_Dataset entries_
[Start of section]

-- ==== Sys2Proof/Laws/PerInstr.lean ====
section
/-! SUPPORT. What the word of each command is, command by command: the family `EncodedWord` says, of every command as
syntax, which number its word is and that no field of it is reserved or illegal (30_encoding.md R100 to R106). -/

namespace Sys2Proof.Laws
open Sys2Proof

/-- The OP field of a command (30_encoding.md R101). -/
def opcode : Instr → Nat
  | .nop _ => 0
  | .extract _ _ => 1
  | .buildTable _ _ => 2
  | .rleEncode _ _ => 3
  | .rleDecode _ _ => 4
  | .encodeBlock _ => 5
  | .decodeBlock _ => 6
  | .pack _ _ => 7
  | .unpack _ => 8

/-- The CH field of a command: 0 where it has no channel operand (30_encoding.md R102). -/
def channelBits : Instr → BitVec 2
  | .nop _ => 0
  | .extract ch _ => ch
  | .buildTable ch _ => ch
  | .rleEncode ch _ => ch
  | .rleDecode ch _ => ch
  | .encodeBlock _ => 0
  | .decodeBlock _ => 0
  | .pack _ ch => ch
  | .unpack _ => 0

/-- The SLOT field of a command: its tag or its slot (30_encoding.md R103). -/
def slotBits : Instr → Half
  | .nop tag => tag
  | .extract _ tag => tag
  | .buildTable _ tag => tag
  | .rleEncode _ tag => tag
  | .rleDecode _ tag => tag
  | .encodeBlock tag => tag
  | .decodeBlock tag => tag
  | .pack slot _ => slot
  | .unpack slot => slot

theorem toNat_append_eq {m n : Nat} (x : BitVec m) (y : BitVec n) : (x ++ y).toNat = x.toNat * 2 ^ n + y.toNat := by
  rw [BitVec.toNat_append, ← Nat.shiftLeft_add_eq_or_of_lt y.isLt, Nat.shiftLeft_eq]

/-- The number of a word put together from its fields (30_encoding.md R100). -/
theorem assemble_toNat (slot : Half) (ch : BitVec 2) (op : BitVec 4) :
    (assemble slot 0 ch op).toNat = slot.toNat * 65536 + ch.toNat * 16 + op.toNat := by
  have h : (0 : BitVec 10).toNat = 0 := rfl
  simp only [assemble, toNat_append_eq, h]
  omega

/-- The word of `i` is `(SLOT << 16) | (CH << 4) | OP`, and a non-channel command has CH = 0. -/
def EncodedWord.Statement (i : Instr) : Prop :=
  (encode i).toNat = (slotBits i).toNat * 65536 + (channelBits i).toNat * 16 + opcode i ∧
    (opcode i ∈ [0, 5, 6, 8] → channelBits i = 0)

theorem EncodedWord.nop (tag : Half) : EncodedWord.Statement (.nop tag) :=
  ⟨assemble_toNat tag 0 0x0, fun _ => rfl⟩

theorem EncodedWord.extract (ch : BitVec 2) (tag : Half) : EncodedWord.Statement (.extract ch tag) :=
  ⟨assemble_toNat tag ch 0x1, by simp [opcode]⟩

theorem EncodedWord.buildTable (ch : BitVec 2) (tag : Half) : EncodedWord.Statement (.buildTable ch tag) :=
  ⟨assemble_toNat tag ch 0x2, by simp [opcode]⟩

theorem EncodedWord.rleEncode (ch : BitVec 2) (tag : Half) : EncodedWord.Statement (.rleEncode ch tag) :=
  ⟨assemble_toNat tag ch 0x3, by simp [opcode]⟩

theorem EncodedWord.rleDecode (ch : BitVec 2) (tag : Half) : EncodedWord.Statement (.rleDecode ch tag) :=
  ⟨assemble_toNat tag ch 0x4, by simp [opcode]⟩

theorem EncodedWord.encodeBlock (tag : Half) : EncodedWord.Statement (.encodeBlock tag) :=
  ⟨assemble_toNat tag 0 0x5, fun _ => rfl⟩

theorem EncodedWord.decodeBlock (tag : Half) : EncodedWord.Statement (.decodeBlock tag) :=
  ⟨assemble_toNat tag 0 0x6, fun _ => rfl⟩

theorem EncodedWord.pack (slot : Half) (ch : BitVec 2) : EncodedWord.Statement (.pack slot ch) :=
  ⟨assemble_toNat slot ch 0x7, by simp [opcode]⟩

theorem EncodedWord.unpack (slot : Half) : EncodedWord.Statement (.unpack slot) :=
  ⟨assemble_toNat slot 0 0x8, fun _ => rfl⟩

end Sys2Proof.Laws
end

[End of section]

Reproduce the entries above in full and exactly.

-- ==== Sys2Proof/Laws/PerInstr.lean ====
section
/-! SUPPORT. What the word of each command is, command by command: the family `EncodedWord` says, of every command as
syntax, which number its word is and that no field of it is reserved or illegal (30_encoding.md R100 to R106). -/

namespace Sys2Proof.Laws
open Sys2Proof

/-- The OP field of a command (30_encoding.md R101). -/
def opcode : Instr → Nat
  | .nop _ => 0
  | .extract _ _ => 1
  | .buildTable _ _ => 2
  | .rleEncode _ _ => 3
  | .rleDecode _ _ => 4
  | .encodeBlock _ => 5
  | .decodeBlock _ => 6
  | .pack _ _ => 7
  | .unpack _ => 8

/-- The CH field of a command: 0 where it has no channel operand (30_encoding.md R102). -/
def channelBits : Instr → BitVec 2
  | .nop _ => 0
  | .extract ch _ => ch
  | .buildTable ch _ => ch
  | .rleEncode ch _ => ch
  | .rleDecode ch _ => ch
  | .encodeBlock _ => 0
  | .decodeBlock _ => 0
  | .pack _ ch => ch
  | .unpack _ => 0

/-- The SLOT field of a command: its tag or its slot (30_encoding.md R103). -/
def slotBits : Instr → Half
  | .nop tag => tag
  | .extract _ tag => tag
  | .buildTable _ tag => tag
  | .rleEncode _ tag => tag
  | .rleDecode _ tag => tag
  | .encodeBlock tag => tag
  | .decodeBlock tag => tag
  | .pack slot _ => slot
  | .unpack slot => slot

theorem toNat_append_eq {m n : Nat} (x : BitVec m) (y : BitVec n) : (x ++ y).toNat = x.toNat * 2 ^ n + y.toNat := by
  rw [BitVec.toNat_append, ← Nat.shiftLeft_add_eq_or_of_lt y.isLt, Nat.shiftLeft_eq]

/-- The number of a word put together from its fields (30_encoding.md R100). -/
theorem assemble_toNat (slot : Half) (ch : BitVec 2) (op : BitVec 4) :
    (assemble slot 0 ch op).toNat = slot.toNat * 65536 + ch.toNat * 16 + op.toNat := by
  have h : (0 : BitVec 10).toNat = 0 := rfl
  simp only [assemble, toNat_append_eq, h]
  omega

/-- The word of `i` is `(SLOT << 16) | (CH << 4) | OP`, and a non-channel command has CH = 0. -/
def EncodedWord.Statement (i : Instr) : Prop :=
  (encode i).toNat = (slotBits i).toNat * 65536 + (channelBits i).toNat * 16 + opcode i ∧
    (opcode i ∈ [0, 5, 6, 8] → channelBits i = 0)

theorem EncodedWord.nop (tag : Half) : EncodedWord.Statement (.nop tag) :=
  ⟨assemble_toNat tag 0 0x0, fun _ => rfl⟩

theorem EncodedWord.extract (ch : BitVec 2) (tag : Half) : EncodedWord.Statement (.extract ch tag) :=
  ⟨assemble_toNat tag ch 0x1, by simp [opcode]⟩

theorem EncodedWord.buildTable (ch : BitVec 2) (tag : Half) : EncodedWord.Statement (.buildTable ch tag) :=
  ⟨assemble_toNat tag ch 0x2, by simp [opcode]⟩

theorem EncodedWord.rleEncode (ch : BitVec 2) (tag : Half) : EncodedWord.Statement (.rleEncode ch tag) :=
  ⟨assemble_toNat tag ch 0x3, by simp [opcode]⟩

theorem EncodedWord.rleDecode (ch : BitVec 2) (tag : Half) : EncodedWord.Statement (.rleDecode ch tag) :=
  ⟨assemble_toNat tag ch 0x4, by simp [opcode]⟩

theorem EncodedWord.encodeBlock (tag : Half) : EncodedWord.Statement (.encodeBlock tag) :=
  ⟨assemble_toNat tag 0 0x5, fun _ => rfl⟩

theorem EncodedWord.decodeBlock (tag : Half) : EncodedWord.Statement (.decodeBlock tag) :=
  ⟨assemble_toNat tag 0 0x6, fun _ => rfl⟩

theorem EncodedWord.pack (slot : Half) (ch : BitVec 2) : EncodedWord.Statement (.pack slot ch) :=
  ⟨assemble_toNat slot ch 0x7, by simp [opcode]⟩

theorem EncodedWord.unpack (slot : Half) : EncodedWord.Statement (.unpack slot) :=
  ⟨assemble_toNat slot 0 0x8, fun _ => rfl⟩

end Sys2Proof.Laws
end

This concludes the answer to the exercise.